**Task:** Across the records that follow, determine how many lines contain "countUncorrectable" and give only the resulting number.
··· Working data
-- ==== Sys2Proof/Machine/Slices.lean ====
section
/-! DEFINITION. The home slices and the hbmStacks' arrays (R65, R66, R82–R85, R88, R89) and the SC ring (R124). -/
namespace Sys2Proof.Machine

/-! ### Errors -/

/-- A corrected error is counted, the count stopping at its largest value (R84, R89), and counted for every command in a slot
of the stack's engine (R102). -/
def countCorrected (s : State) (k : Nat) : State :=
  modStack s k fun x => { x with ce := min 0xFFFFFFFF (x.ce + 1)
                                 slots := x.slots.map fun p => (p.1, { p.2 with ce := p.2.ce + 1 }) }

/-- An uncorrectable error of a sector is counted, and the first since UEADDR was cleared is recorded (R85, R89). -/
def countUncorrectable (s : State) (k q : Nat) : State :=
  modStack s k fun x => { x with ue := min 0xFFFFFFFF (x.ue + 1)
                                 ueaddr := if x.ueaddr.getLsbD 63 then x.ueaddr else place 1 63 ||| BitVec.ofNat 64 (q * 64) }

/-- The bytes of a sector that a line holds already. -/
def sectorHeld (l : Line) (q : Nat) : Bool := field l.mask (q % 2 * 64) 64 == 2 ^ 64 - 1

/-- What reading a sector from the array finds: a marked sector stays marked and uncounted (R85). -/
def sectorRead (s : State) (k q : Nat) (held : Bool) (x : Ecc) : State :=
  match x with
  | .clean => s
  | .corrected => countCorrected s k
  | .uncorrectable =>
    if s.poison.contains q then s
    else
      let t := countUncorrectable s k q
      if held then t else poisonSector t q

/-- What reading a sector from a slice's data array finds (R83–R85): a corrected line is dirty. -/
def sliceRead (s : State) (q : Nat) (x : Ecc) : State :=
  let t := sectorRead s (paStack (q * 64)) q false x
  match x, look t.lines (q / 2) with
  | .corrected, some l => { t with lines := put t.lines (q / 2) { l with dirty := true } }
  | _, _ => t

/-- An index and what the arrays give, as the one operand of an event: three times the index, and 0 for a clean read, 1 for
a corrected error, 2 for an uncorrectable one (log 75). -/
def withEcc (i : Nat) : Ecc → Nat
  | .clean => 3 * i
  | .corrected => 3 * i + 1
  | .uncorrectable => 3 * i + 2

/-- What the arrays give, of such an operand. -/
def eccOf (i : Nat) : Ecc := if i % 3 = 0 then .clean else if i % 3 = 1 then .corrected else .uncorrectable

/-! ### Accesses -/

/-- SLICE_ACCESS (R66): the home slice performs the accepted request numbered i / 3, with the reads absorbed into it (R79),
once no request it accepted earlier stands on the line. SC operations wait for the token, and a locked line holds the request
(R97). The rest of i is what reading the first sector of the request finds in the slice's arrays (log 75); a request that only
writes reads none. -/
def execSliceAccess (i : Nat) (s : State) : Out :=
  .next (
    match s.reqs.find? fun r => r.id == i / 3 && r.answer.isNone with
    | none => s
    | some r =>
      if r.host || r.sc || r.accepted.isNone || !mayPerform s r then s
      else performGroup (match r.op with | .store _ _ => s | _ => sliceRead (touchLines s r.pa r.op.bytes false) (r.pa / 64) (eccOf i)) r)

/-! ### The SC ring -/

/-- The slice that holds the token in a cycle. -/
def tokenAt (cycle : Nat) : Nat := cycle % 128 / 4

/-- The oldest accepted SC operation of a slice to a line that no lock holds (R124, R97). -/
def nextSc (s : State) (slice : Nat) : Option Req :=
  (s.reqs.filter fun r => r.sc && r.answer.isNone && !r.host && homeSlice r.pa == slice &&
      !isLocked s r.pa r.op.bytes).foldl (fun b r =>
    match r.accepted with
    | none => b
    | some n => match b with | some (m, q) => if n < m then some (n, r) else some (m, q) | none => some (n, r))
    (none : Option (Nat × Req)) |>.map (·.2)

/-- SC_TOKEN_VISIT (R124): the slice that holds the token performs its oldest SC operation, at most one in a cycle. -/
def execScTokenVisit (b : Nat) (s : State) : Out :=
  .next (
    if tokenAt s.cycle = b ∧ s.scAt ≤ s.cycle then
      match nextSc s b with
      | some r => if mayPerform s r then { performReq s r with scAt := s.cycle + 1 } else s
      | none => s
    else s)

/-! ### Lines -/

/-- LINE_FILL (R82): the line `n`, missing bytes in its slice `b`, comes from its stack and is merged under the mask. An
error strikes its lower sector unless the slice holds all of that one, and otherwise its upper one. -/
def execLineFill (b n : Nat) (x : Ecc) (s : State) : Out :=
  .next (
    if homeSlice (n * 128) ≠ b ∨ !isHbm (n * 128) then s
    else
      let (t, l) := holdLine s n
      if l.mask = BitVec.allOnes 128 then s
      else
        let q := if sectorHeld l (2 * n) then 2 * n + 1 else 2 * n
        { sectorRead t (b / 4) q (sectorHeld l q) x with
          lines := put t.lines n { l with mask := BitVec.allOnes 128 } })

/-- Sectors of a stack. -/
def stackSectors : Nat := Config.stackBytes / 64

/-- PATROL_SCRUB (R88): the scrubber of a stack reads its next sector; one whose line a slice holds is skipped, and the line,
if it is dirty, is written back (R82). -/
def execPatrolScrub (k : Nat) (x : Ecc) (s : State) : Out :=
  .next (
    let st := stackOf s k
    if st.period = 0 then s
    else
      let q := k * stackSectors + st.scrub % stackSectors
      let t := modStack s k fun y => { y with scrub := (y.scrub + 1) % stackSectors }
      match look s.lines (q / 2) with
      | some l => { t with lines := put t.lines (q / 2) { l with dirty := false } }
      | none => sectorRead t k q false x)

end Sys2Proof.Machine
end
······
**Solution for this problem:** 2